Lakehouse is built on some of the following core principles:

Metadata layer - Acts as a sort of "middleman" between the unstructured data and the data user in order to categorize and classify data, allowing it to be cataloged and indexed. This layer allows for support for streaming I/O (eliminating the need for message buses like Kafka), time travel to old table versions, schema enforcement and evolution, as well as data validation.
Smart Analytics layer – The lakehouse is an optimized SQL-like Query engine for execution on the data lake, allowing for automated integration of data. A data query can be done from anywhere using any tool, in some cases using a SQL-like interface to query structured and unstructured data alike. This is achieved by caching hot data in RAM/SSDs (possibly transcoded into more efficient formats), data layout optimizations to cluster co-accessed data, auxiliary data structures like statistics and indexes, and vectorized execution on modern CPUs.
Access for data scientists and machine learning tools – The open data formats used by data lakehouses (like Parquet), make it very easy for data scientists and machine learning engineers to access data in the lakehouse. It also allows citizen data scientists to use unstructured data together with AI and machine learning. Lakehouse also allows for audit history and time travel, helping with ML use cases.

Data Lakehouse Adoption

While data lakehouse aims to provide the best of both worlds, the scalability of data lakes and the integrity of data warehouses, some areas that need to be thought through while implementing this approach, including the complexity of the solution, governance and performance. These are cost-effective solutions and allow the storage of structured and unstructured information in one place before using the metadata layer on the top of the data lake, like APACHE HUDI, ICEBERG, and DELTA.

Conclusion

Data architecture is a blueprint for managing data. Regardless of any framework, the end goal remains the same. The shift is now more towards providing accurate and timely data in a secured and governed way to business users to enable data-driven decision-making rather than just collecting and storing data. Data Strategy becomes a key activity in determining the way forward.

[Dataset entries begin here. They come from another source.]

-- ==== Sys2Proof/Tests/Slice0.lean ====
section
/-! SUPPORT. The model's own tests: ill-formed commands refused, single steps on small states, and for every obligation
with hypotheses a state and operands that meet those of each clause, with what the step then answers. -/

namespace Sys2Proof.Tests

set_option Elab.async false

open Machine

/-! ### How a test looks at a step -/

def answers (i : Instr) (s : State) (p : State → Bool) : Bool :=
  match exec i s with
  | .next t => p t
  | _ => false

/-- The command changes nothing. -/
def idle (i : Instr) (s : State) : Bool := answers i s (fun t => t == s)

def only (l : List Part) (s t : State) : Bool := @decide (Only l s t) (inferInstanceAs (Decidable (t = _)))

/-- The counters grow as CountersGrow says, at every offset that either state or the list names. -/
def grows (l : List Nat) (d e : Dev) : Bool :=
  ((d.cnt ++ e.cnt).map (·.1) ++ l).all (fun o => cntGet e o == if l.contains o then bumped (cntGet d o) else cntGet d o)

def grew (off : Nat) (d e : Dev) : Bool := cntGet e off == bumped (cntGet d off)

/-- Frame of a lone bundle's issue: its landing at the next bundle, its counters, nothing else but registers. -/
def alone (l : Land) (c : CycleIn) (m : Bool) (next lost : Nat) (more : List Nat) (s t : State) : Bool :=
  let x := lndGet s.dev l
  let y := lndGet t.dev l
  { t with dev := { t.dev with lnd := [], cnt := [] } } == { s with dev := { s.dev with lnd := [], cnt := [] } } &&
    ((s.dev.lnd ++ t.dev.lnd).map (·.1)).all (fun m => m == l.val || lndGet t.dev m == lndGet s.dev m) &&
    grows (issueCounts l c m s ++ more) s.dev t.dev && y.imem == x.imem && y.flt == x.flt && y.kern == x.kern &&
    y.trk == x.trk && y.trkNext == x.trkNext && y.phase == .running && y.pipe.pc == next && y.pipe.cyc == x.pipe.cyc + 1 &&
    y.pipe.lost == lost && y.pipe.noIssue == 0

def wroteS (x y : Landing) (w : List (Nat × W64)) : Bool :=
  (List.range 64).all (fun r => regS y.regs r == match w.find? (fun w => w.1 == r) with
    | some w => w.2
    | none => regS x.regs r) && y.regs == { x.regs with s := y.regs.s, bad := y.regs.bad }

def wroteP (x y : Landing) (pd : Nat) (v : W64) : Bool :=
  (List.range 16).all (fun q => regP y.regs q == if q = pd ∧ q ≠ 0 then v else regP x.regs q) &&
    y.regs == { x.regs with p := y.regs.p }

def wroteV (x y : Landing) (vd : Nat) (v : VWord) : Bool :=
  (List.range 64).all (fun r => regV y.regs r == if r = vd then v else regV x.regs r) &&
    y.regs == { x.regs with v := y.regs.v, bad := y.regs.bad }

/-! ### A small state: landing 3 runs, every landing is enabled, one page of the context reaches its own store -/

def l3 : Land := 3
def c0 : CycleIn := ⟨false, false, false, false, false, false⟩
def c1 : CycleIn := ⟨false, false, false, false, true, false⟩
/-- Slot 0 of its kind, no extension, predicate p0, no stop bit, bhint 0. -/
def k0 : OpCtl := ⟨false, 0, none, 0, false⟩
def k1 : OpCtl := { k0 with second := true }
/-- A predicate that is off: p2 holds 0. -/
def kOff : OpCtl := { k0 with psel := 2 }

def lanesRun : Landing := { Landing.reset with
  phase := .running
  trkNext := 4
  pipe := { Landing.reset.pipe with pc := 100, cyc := 50 }
  regs := { LRegs.empty with
    s := [(1, 5), (2, 0xFFFFFFFFFFFFFFF9), (3, 0xA00100), (4, 64), (5, 0xA01000), (6, 0xA02040), (7, 0x8000000012345678),
      (10, 3), (11, 0xA01000), (63, 77)]
    v := [(1, BitVec.ofNat 2048 (2 ^ 2047 + 0xDEADBEEF)), (2, BitVec.ofNat 2048 (0x3F800000 * ((2 ^ 2048 - 1) / (2 ^ 32 - 1)))),
      (5, BitVec.ofNat 2048 (0x80 + 0x40 * 2 ^ 32))]
    p := [(1, 0xF0F0F0F0F0F0F0F1), (2, 0)] } }

def mem0 : Memory := ⟨[(storeBase 3 + 0x100, 0x11), (storeBase 3 + 0x101, 0x22), (storeBase 3 + 0x107, 0x88)], [],
  (List.range 8).map (fun i => storeBase 3 / 64 + i)⟩

def s0 : State := {
  mem := mem0
  pending := []
  dev := { State.reset.dev with
    lnd := [(3, lanesRun)]
    health := { State.reset.dev.health with landState := (List.range 104).map (fun i => (i, 0)) }
    memc := { State.reset.dev.memc with xltCache := [⟨0, 1, 5, BitVec.ofNat 64 (storeBase 3 + 15)⟩] } } }

def x0 : Landing := lndGet s0.dev l3

/-- Another landing in place of landing 3. -/
def withL (g : Landing → Landing) : State := { s0 with dev := { s0.dev with lnd := [(3, g lanesRun)] } }
def withD (g : Dev → Dev) : State := { s0 with dev := g s0.dev }

def all (l : List Bool) : Bool := l.all id

/-- The range begins at `pa` and crosses no page. -/
def rangeIs (r : Except (Nat × Nat) (Nat × Nat)) (pa : Nat) : Bool :=
  match r with
  | .ok (a, c) => a == pa && c == 0
  | .error _ => false

/-- A module up and admitted: READY, every reset stage released, every landing enabled and idle. -/
def sLive : State := { State.reset with dev := { State.reset.dev with
  rst := { Rst.reset with held := false, step := 10, refLocked := true, phase := 8, incarnation := 1, cause := 1 }
  health := { Health.reset with state := .ready, landState := (List.range 104).map (fun i => (i, 0)), landingsEnabled := 104 }
  rtr := { Router.reset with node := 0xFF } } }

def liveD (g : Dev → Dev) : State := { sLive with dev := g sLive.dev }

/-- A written scalar object. -/
def withObj (key : Nat) (v : W64) (s : State) : State :=
  { s with dev := { s.dev with kmd := { s.dev.kmd with objs := (key, v) :: s.dev.kmd.objs } } }

/-! ### The queue and time -/

theorem witness_StepRunsFront : all [answers (.trstN false) s0 (fun t => match step { s0 with pending := [.trstN false] } with
    | .next u => u == t | _ => false)] = true := by decide +kernel

theorem witness_IdleStep : all [s0.pending == [], match step s0 with | .next t => t.dev.tim.now == 1 && t.dev.tim.count == 0 | _ => false,
  sLive.pending == [], hubUp sLive.dev, match step sLive with
    | .next t => t.dev.tim.count == sLive.dev.tim.count + 1 && t == { sLive with dev := { sLive.dev with tim := t.dev.tim } }
    | _ => false] = true := by decide +kernel

/-! ### Scalar operations -/

def rrr (sd sa sb : BitVec 6) : SOps := ⟨sd, sa, sb, 0, false, false⟩
def rri (sd sa : BitVec 6) (imm : BitVec 20) : SOps := ⟨sd, sa, 0, imm, true, false⟩

/-- Every row of scalar arithmetic: in S0 on registers, in S1 with an immediate on the low halves. -/
theorem witness_ScalarArithmetic : all [pselOn x0.regs 0, aluRows.all (fun row => [(k0, rrr 10 2 1), (k1, { rri 63 7 0xFFFFD with w32 := true })].all (fun (k, f) =>
      readyS l3 c1 k row.op f s0 && answers (row.con l3 c1 k f) s0 (fun t => alone l3 c1 false 101 0 [] s0 t &&
        wroteS x0 (lndGet t.dev l3) [(f.sd.toNat, row.result f.w32 (regS x0.regs f.sa.toNat) (srcB k f x0))])))] = true := by decide +kernel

Implementing any of the above architectural styles depends on the maturity of the organization. It is more about the processes and cultural changes than the technology. There is no template, or a one-size-fits-all approach, which can be replicated across organizations.

Also, there is a lot of overlap between these styles, and they can be used together as well, rather than as standalone solutions. They are not mutually exclusive. The key pillars of all architectural styles are similar. Automatic integration of data sources, a well-defined catalog, and ease of access to useful and relevant data in a timely manner are the principles across all these frameworks. Organizations are at liberty to use one or more as they deem fit.